=== Begin Enclosure ===

-- ==== Sys2Proof/Certificates/Slice0/Obligations.lean ====
section
/-!
DEFINITION. The statements about the model, from the numbered rules of spec/.
-/

open Sys2Proof Sys2Proof.Machine

/-! Decoding, encoding and steps. -/

/-- Words that spec/03, 05, 08, 10, 11 and 14 print decode to the instructions printed beside them. -/
def Obligations.PrintedWordsDecode : Prop :=
  decodeTableWord 64 0x0000006084000000 = some (.add 3 1 2) ∧
  decodeTableWord 64 0x805018E180416000 = some (.extr 7 3 8 11) ∧
  decodeTableWord 64 0xA030006100080001 = some (.ldq 3 2 1 1) ∧
  decodeTableWord 64 0xB00002820AAA0B00 = some (.cpy 20 4 5 21 1 0 22) ∧
  decodeTableWord 64 0xC024002808E89C18 = some (.vch 0 1 4 0 0x014 0x011 0x344 0x383 0) ∧
  decodeTableWord 64 0xE000100880000004 = some (.msetI 0 17 4) ∧
  decodeTableWord 64 0xF000028106AAC03F = some (.route 20 2 3 21 22 63) ∧
  decodeTableWord 128 0x98300801200000000830000000000504 = some (.fork 0x0504 9 0 0)

/-- Every well-formed syllable, in a slot that holds its space, under any guard and stop bit, is what the decoder reads
from its encoding (R34-R58). VCH and NOP have no guard field (R53, R286); FORK is two words and stands at slot 0 (R49).
-/
def Obligations.EncodedSyllableDecodes : Prop :=
  ∀ (i : Instr) (slot : Nat) (guard : BitVec 6) (stop : Bool),
    i.wellFormed = true → i.inSlot slot = true →
    decodeBundle (encode slot guard stop i) =
      .ok [⟨slot, if (Half.whole i).guarded then guard else 0, i⟩]

/-- Every syllable of a bundle that the decoder accepts is well formed and stands in a slot of its space, and slots
strictly ascend (R38, R40 details 0 to 3, 6 and 7). A one-word bundle that the decoder accepts is the encoding of what
it decodes to: no bit is dropped (R37, R40). What the decoder refuses, in the order of R40: the first syllable out of
slot order (6); then the lowest detail, 0 to 3, of the first syllable that has one, an unassigned major opcode being 0;
then FORK halves that are not a pair under one guard and control in slot 1 (7); an S0 half whose map is out of range is
3 (R49). The checks of a bundle before it issues, in the order of log 15. A register written by one syllable and read or
written by another is detail 4 or 5, at the lowest slot that clashes with one before it (R39, R40). In a forked strand a
syllable of a slot of another group traps, but for control in slot 0 (R31, R32); a false guard raises none of this
(R35). Then rows outside the context (R157), the comparison of rows, the stall for a result on the scoreboard (R46), the
trap in a landing window, or for a younger result that would land first, where XCHK is 1 (R44, R45), and the port grants
(R166). -/
def Obligations.AcceptedBundlesAreLegal : Prop :=
  (∀ (ws : List Nat) (ys : List Syl), decodeBundle ws = .ok ys →
    ys.Pairwise (fun y z => y.slot < z.slot) ∧
    ∀ y ∈ ys, y.op.wellFormed = true ∧ y.op.inSlot y.slot = true) ∧
  (∀ (w : Nat) (y : Syl), w < 2 ^ 64 → decodeBundle [w] = .ok [y] →
    encode y.slot y.guard (wordStop w) y.op = [w]) ∧
  ((∀ (ws : List Nat) (d : Nat),
    let rising := fun us : List Nat => us.Pairwise fun a b => wordSlot a < wordSlot b
    let whole := fun w : Nat => ∃ i, decodeHalf (wordSlot w) w = .ok (.whole i)
    (∀ us a b vs, ws = us ++ a :: b :: vs → rising (us ++ [a]) → wordSlot b ≤ wordSlot a → decodeBundle ws = .error ⟨6, wordSlot b⟩) ∧
    (∀ us w vs, ws = us ++ w :: vs → rising ws → (∀ u ∈ us, whole u) → decodeHalf (wordSlot w) w = .error d →
      d ≤ 3 ∧ decodeBundle ws = .error ⟨d, wordSlot w⟩) ∧
    (∀ us w vs i, ws = us ++ w :: vs → rising ws → (∀ v ∈ ws, whole v) → wordSlot w = 1 → (∀ u ∈ us, wordSlot u = 0) →
      decodeHalf 1 w = .ok (.whole i) → i.isControl = true → decodeBundle ws = .error ⟨7, 1⟩)) ∧
  (∀ (slot w : Nat), slot < 8 →
    (∀ i : Instr, i.inSlot (if slot = 1 then 0 else slot) = true → ∀ v ∈ encode slot 0 false i, v / 2 ^ 52 % 256 ≠ w / 2 ^ 52 % 256) → decodeHalf slot w = .error 0) ∧
  ∀ (w v : Nat) (map : BitVec 16) (o1 o2 o3 : BitVec 14),
    (decodeHalf (wordSlot w) w = .ok (.forkS1 o1 o2 o3) → decodeBundle [w] = .error ⟨7, wordSlot w⟩) ∧
    (decodeHalf (wordSlot w) w = .ok (.forkS0 map) →
      decodeBundle [w] = .error ⟨if forkMapOk map = true then 7 else 3, wordSlot w⟩ ∧
      (wordSlot w < wordSlot v → decodeHalf (wordSlot v) v = .ok (.forkS1 o1 o2 o3) → forkOk map o1 o2 o3 = true →
        decodeBundle [w, v] = if wordSlot w = 0 ∧ wordSlot v = 1 ∧ wordGuard w = wordGuard v
          then .ok [⟨0, wordGuard w, .fork map o1 o2 o3⟩] else .error ⟨7, wordSlot v⟩))) ∧
  ((∀ zs : List (Syl × List Dest × List Dest),
    let rw := fun a b : Syl × List Dest × List Dest => (∃ d, d ∈ a.2.1 ∧ d ∈ b.2.2) ∨ ∃ d, d ∈ a.2.2 ∧ d ∈ b.2.1
    let ww := fun a b : Syl × List Dest × List Dest => ∃ d, d ∈ a.2.2 ∧ d ∈ b.2.2
    (zs.Pairwise (fun a b => ¬ rw a b) → zs.Pairwise (fun a b => ¬ ww a b) → conflict zs = none) ∧
    ∀ us b vs, zs = us ++ b :: vs →
      (us.Pairwise (fun a b => ¬ rw a b) → (∃ a ∈ us, rw a b) → conflict zs = some ⟨4, b.1.slot⟩) ∧
      (zs.Pairwise (fun a b => ¬ rw a b) → us.Pairwise (fun a b => ¬ ww a b) → (∃ a ∈ us, ww a b) →
        conflict zs = some ⟨5, b.1.slot⟩)) ∧
  ∀ (x : Ctx) (g now : Nat) (ys : List Syl),
    let fixed := conflict (ys.map fun y => (y, fixedReads y, fixedWrites y))
    let rows := conflict (ys.map fun y => (y, readSet (x.asSeen ys y) y, writeSet (x.asSeen ys y) y))
    let illegal := fun e : DecodeError => (.error (.trap { origin := slotOrigin e.slot, detail := e.detail, cond := 0, slot := some e.slot }) : Except Stop Unit)
    let trap := fun (y : Syl) (c : Nat) => (.error (.trap { origin := slotOrigin y.slot, cond := c, slot := some y.slot }) : Except Stop Unit)
    let control := fun i : Instr => match i with
      | .br .. | .brInd .. | .brpAny .. | .brpAll .. | .brpNone .. | .call .. | .callInd .. | .ret .. | .loopReg .. | .loopImm ..
      | .lbrk | .join .. | .gwait .. | .gtake .. | .gpost .. | .gclr .. => true
      | _ => false
    let away := fun y : Syl => guardTrue x y.guard = true ∧ mapGroup x.map y.slot ≠ g ∧ (y.slot = 0 → control y.op = false)
    let gone := fun y : Syl => guardTrue x y.guard = true ∧ ∃ f, (f ∈ allSources (x.asSeen ys y) y.op ∨ vdest y.op = some f) ∧
      f.level = 0 ∧ rowOf x f.index = none
    let early := fun y : Syl => ∃ e ∈ x.pend, e.issued < now ∧ now < e.due ∧ e.dest ∈ readSet (x.asSeen ys y) y
    let late := fun y : Syl => scoreboarded y.op = false ∧ ∃ e ∈ x.pend, now + latency y.op < e.due ∧
      e.dest ∈ writeSet (x.asSeen ys y) y
    let pending := ∃ y ∈ ys, ∃ b ∈ x.board, (b.dest ∈ readSet (x.asSeen ys y) y ∨ b.dest ∈ writeSet (x.asSeen ys y) y) ∧
      (b.value = none ∨ x.trap.handler = false)
    let legal := fixed = none ∧ (x.forked = false ∨ slotOutside x g ys = none) ∧ rowOutside x ys = none ∧
      (∀ y ∈ ys, unreadScale (x.asSeen ys y) y.op = false) ∧ rows = none
    (∀ e, fixed = some e → checkBundle x g now ys = illegal e) ∧
    (fixed = none → x.forked = true → (∀ y ∈ ys, ∀ m a b c, y.op ≠ .fork m a b c) →
      (∀ us y vs, ys = us ++ y :: vs → (∀ u ∈ us, ¬ away u) → away y → checkBundle x g now ys = trap y 0x01) ∧
      ((∀ y ∈ ys, ¬ away y) → slotOutside x g ys = none)) ∧
    (fixed = none → (x.forked = false ∨ slotOutside x g ys = none) →
      ∀ us y vs, ys = us ++ y :: vs → (∀ u ∈ us, guardTrue x u.guard = false) → gone y → checkBundle x g now ys = trap y 0x12) ∧
    (fixed = none → (x.forked = false ∨ slotOutside x g ys = none) → rowOutside x ys = none →
      (∀ y ∈ ys, unreadScale (x.asSeen ys y) y.op = false) → ∀ e, rows = some e → checkBundle x g now ys = illegal e) ∧
    (legal → pending → checkBundle x g now ys = .error (.hold .scoreboard)) ∧
    (legal → x.board = [] → x.eng.ops = [] → (x.xchk = false ∨ ∀ y ∈ ys, guardTrue x y.guard = true → ¬ early y ∧ ¬ late y) →
      (x.forked = false → checkBundle x g now ys = .ok ()) ∧
      (x.forked = true → (∀ y ∈ ys, guardTrue x y.guard = true → portsOk (x.asSeen ys y) g y = true) → checkBundle x g now ys = .ok ()) ∧
      (∀ us y vs, x.forked = true → ys = us ++ y :: vs → (∀ u ∈ us, guardTrue x u.guard = false) → guardTrue x y.guard = true →
        takesToken y.op = false → isRoute y.op = false →
        ((∃ d ∈ writeSet (x.asSeen ys y) y, ∀ p, x.ports = some p → portGrants p g d = false) ∨
          (∃ n, (y.op = .gpost n ∨ y.op = .gtake n ∨ y.op = .gclr n) ∧ ∀ p, x.ports = some p → portGate p g n.toNat = false)) →
        checkBundle x g now ys = trap y 0x06)) ∧
    (legal → x.board = [] → x.eng.ops = [] → x.xchk = true → ∀ us y vs, ys = us ++ y :: vs →
      (∀ u ∈ us, guardTrue x u.guard = true → ¬ early u ∧ ¬ late u) → guardTrue x y.guard = true → early y ∨ late y →
      checkBundle x g now ys = trap y 0x02))

/-- A step at the turn of a stream that is free to issue (`Looks`) fetches at its program counter and decodes. A bundle
of one syllable that passes the checks of R25 and R40 to R46 under a true guard runs the decoded instruction at the
state with the issuer, the slot and the address of the next bundle set (the stall that ended and the slots taken in this
cycle noted): its effect, then the move of the program counter and the charges of the bundle; or the trap that the
instruction takes, taken from the state before the bundle (in a forked strand, looked for again); or the stall. A
release in slot 6 or 7 takes effect behind a row that its own bundle has paired with an STQA (`settles`: R131, R264). A
syllable with a false guard moves past the bundle and does nothing else (R35). A step with a happening on the agenda is
that row's meaning at the state without it, and nothing else. -/
def Obligations.StepRunsTheDecodedInstruction : Prop :=
  (∀ (s : State) (c g : Nat) (r : List Turn) (ws : List Nat) (y : Syl),
    s.fw = [] → s.agenda = [] → s.turn = .stream c g :: r → Looks s c g →
    let b := (s.popTurn r).issuer c g
    let s0 := (s.popTurn r).looking c g
    fetchBundle s0 s0.who s0.stream.loops s0.stream.pc = .ok ws → decodeBundle ws = .ok [y] →
    s0.slotsTaken c &&& slotsUsed s0.cx g [y] = 0 → checkBundle s0.cx g s0.cycle [y] = .ok () →
    let t := s0.going (pcAdd s0.stream.pc ws.length) (slotsUsed s0.cx g [y])
    (guardTrue s0.cx y.guard = true → guardTrue t.cx y.guard = true →
      ∃ u, exec y.op (t.atSlot y.slot) = .next u ∧
        (u.status = .running → step s = .next ((t.settles u y).advance.issued c s0.cx [y])) ∧
        (u.status = .moved → followsStores y.op = false → step s = .next (u.issued c s0.cx [y])) ∧
        (followsStores y.op = false ∨ t.cx.placedNow g 0xFFFF t.cycle = 0 → t.settles u y = u) ∧
        (∀ e : Trap, u.status = .trapped e → e.cond ≠ 0x26 → b.cx.forked = false →
          step s = .next (b.trapNow (e.inSlot y.slot))) ∧
        (∀ e : Trap, u.status = .trapped e → e.cond ≠ 0x26 → b.cx.forked = true → step s = .next b) ∧
        (∀ e : Trap, u.status = .trapped e → e.cond = 0x26 → step s = .next (u.issued c s0.cx [y])) ∧
        ∀ h : Hold, u.status = .held h → step s = .next (b.stalled h)) ∧
    (guardTrue s0.cx y.guard = false → guardTrue t.cx y.guard = false → step s = .next (t.advance.issued c s0.cx []))) ∧
  (∀ (s : State) (i : Instr) (r : List Instr), s.fw = [] → s.agenda = i :: r →
    step s = exec i (s.popAgenda r))

/-- The device never stops: every step of it, from any state, answers a next state. This is the model's choice (log 1,
DESIGN CHOICE), and no rule of the spec: a happening that is not ready, or whose agent is absent, changes nothing. -/
def Obligations.EveryStepAnswers : Prop := ∀ s : State, ∃ t, step s = .next t

/-! Reset, memory, landing. -/

/-- After module reset: TIME is 0 (R155), no unit is ready, no context is bound, nothing is sent, and memory lists
nothing, which is its canonical form (log 2). A context that BIND_NEW binds: every scalar, address register, predicate,
gate and mask holds 0, p0 reads true and m0 enables every lane, rows, operand entries and latches are EMPTY, tile types
are FP32 (R152); NVER is the record's (R146, R304), TVEC what word 0 of the save-area header gives (R322), the other
special registers named hold the 0 of their field maps (R121, R145, R155, R316, R322, R337), LQTAG names FP32, and the
loop-nest table holds what R208 gives. Nine cycles of the clock are four reference ticks: 9·TIME + phase grows by 4 a
cycle (the model's choice of the unloaded ratio, log 5), whatever clocks are lowered (R365). The reference time base
goes on in a module whose clocks stand for heat, or after it until what its contexts ran on is ready (R4, R366, log 37).
-/
def Obligations.ResetAndFirstBindValues : Prop :=
  (State.reset.time = 0 ∧ State.reset.readyT = 0 ∧ State.reset.readyM = 0 ∧ State.reset.bound = [] ∧
  State.reset.sent = [] ∧ (∀ k, memGet State.reset.mem k = 0) ∧ Inv State.reset) ∧
  (∀ (s0 t0 : State) (c : Nat) (rec : BitVec 1024) (run : Run) (header vec : Nat),
    CanBind s0 t0 c rec run header vec → ∃ u, exec (.bindNew c rec) s0 = .next u ∧
    let s : State := { u with me := c }
    s.cx.bound = true ∧ (∀ n, s.cx.s n = 0) ∧ (∀ n, s.cx.a n = 0) ∧ (∀ n, s.cx.p n = (n == 0)) ∧ (∀ n, s.cx.g n = false) ∧
    (∀ n, s.cx.m n = if n = 0 then BitVec.allOnes 256 else 0) ∧
    (∀ r, (s.cx.row r).tag = .empty) ∧ (∀ n, (s.cx.oper n).tag = .empty) ∧
    s.cx.regs.lat0.tag = .empty ∧ s.cx.regs.lat1.tag = .empty ∧ (∀ t, s.cx.tileType t = .fp32) ∧
    (∀ n ∈ [0x010, 0x011, 0x012, 0x020, 0x021, 0x047, 0x050, 0x052, 0x053, 0x060, 0x081, 0x082, 0x083, 0x08C,
            0x08D, 0x0C0, 0x0C4, 0x0C7, 0x0C8, 0x0CB, 0x0D0, 0x0D1, 0x0D2, 0x100, 0x13F, 0x140, 0x143],
      readSpecial s n = 0) ∧
    readSpecial s 0x051 = bitsOf rec.toNat 643 642 ∧ readSpecial s 0x080 = vec % 2 ^ 64 / 8 * 8 + vec % 2 ∧
    readSpecial s 0x046 = Tag.fp32.code ∧
    s.cx.eng.nest.levels = List.replicate 6 [1, 0, 0, 0, 0] ∧
    s.cx.eng.nest.fields = [0, 0, 0, 0, 3, 3, 0, 64, 64, 32, 64, 64, 32, 0]) ∧
  (∀ s : State, s.phase < 9 →
    (s.stands = false → s.tick.cycle = s.cycle + 1 ∧ s.tick.phase < 9 ∧
      9 * s.tick.time + s.tick.phase = 9 * s.time + s.phase + 4) ∧
    (s.trip = true → s.stands = true) ∧
    (s.stands = true → s.tick.cycle = s.cycle ∧ s.tick.time = s.time + 1))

=== End Enclosure ===

Directions> Output the line holding "let s : State", then every later line through the end of the records above, exactly as given and nothing else.

Task result>
    let s : State := { u with me := c }
    s.cx.bound = true ∧ (∀ n, s.cx.s n = 0) ∧ (∀ n, s.cx.a n = 0) ∧ (∀ n, s.cx.p n = (n == 0)) ∧ (∀ n, s.cx.g n = false) ∧
    (∀ n, s.cx.m n = if n = 0 then BitVec.allOnes 256 else 0) ∧
    (∀ r, (s.cx.row r).tag = .empty) ∧ (∀ n, (s.cx.oper n).tag = .empty) ∧
    s.cx.regs.lat0.tag = .empty ∧ s.cx.regs.lat1.tag = .empty ∧ (∀ t, s.cx.tileType t = .fp32) ∧
    (∀ n ∈ [0x010, 0x011, 0x012, 0x020, 0x021, 0x047, 0x050, 0x052, 0x053, 0x060, 0x081, 0x082, 0x083, 0x08C,
            0x08D, 0x0C0, 0x0C4, 0x0C7, 0x0C8, 0x0CB, 0x0D0, 0x0D1, 0x0D2, 0x100, 0x13F, 0x140, 0x143],
      readSpecial s n = 0) ∧
    readSpecial s 0x051 = bitsOf rec.toNat 643 642 ∧ readSpecial s 0x080 = vec % 2 ^ 64 / 8 * 8 + vec % 2 ∧
    readSpecial s 0x046 = Tag.fp32.code ∧
    s.cx.eng.nest.levels = List.replicate 6 [1, 0, 0, 0, 0] ∧
    s.cx.eng.nest.fields = [0, 0, 0, 0, 3, 3, 0, 64, 64, 32, 64, 64, 32, 0]) ∧
  (∀ s : State, s.phase < 9 →
    (s.stands = false → s.tick.cycle = s.cycle + 1 ∧ s.tick.phase < 9 ∧
      9 * s.tick.time + s.tick.phase = 9 * s.time + s.phase + 4) ∧
    (s.trip = true → s.stands = true) ∧
    (s.stands = true → s.tick.cycle = s.cycle ∧ s.tick.time = s.time + 1))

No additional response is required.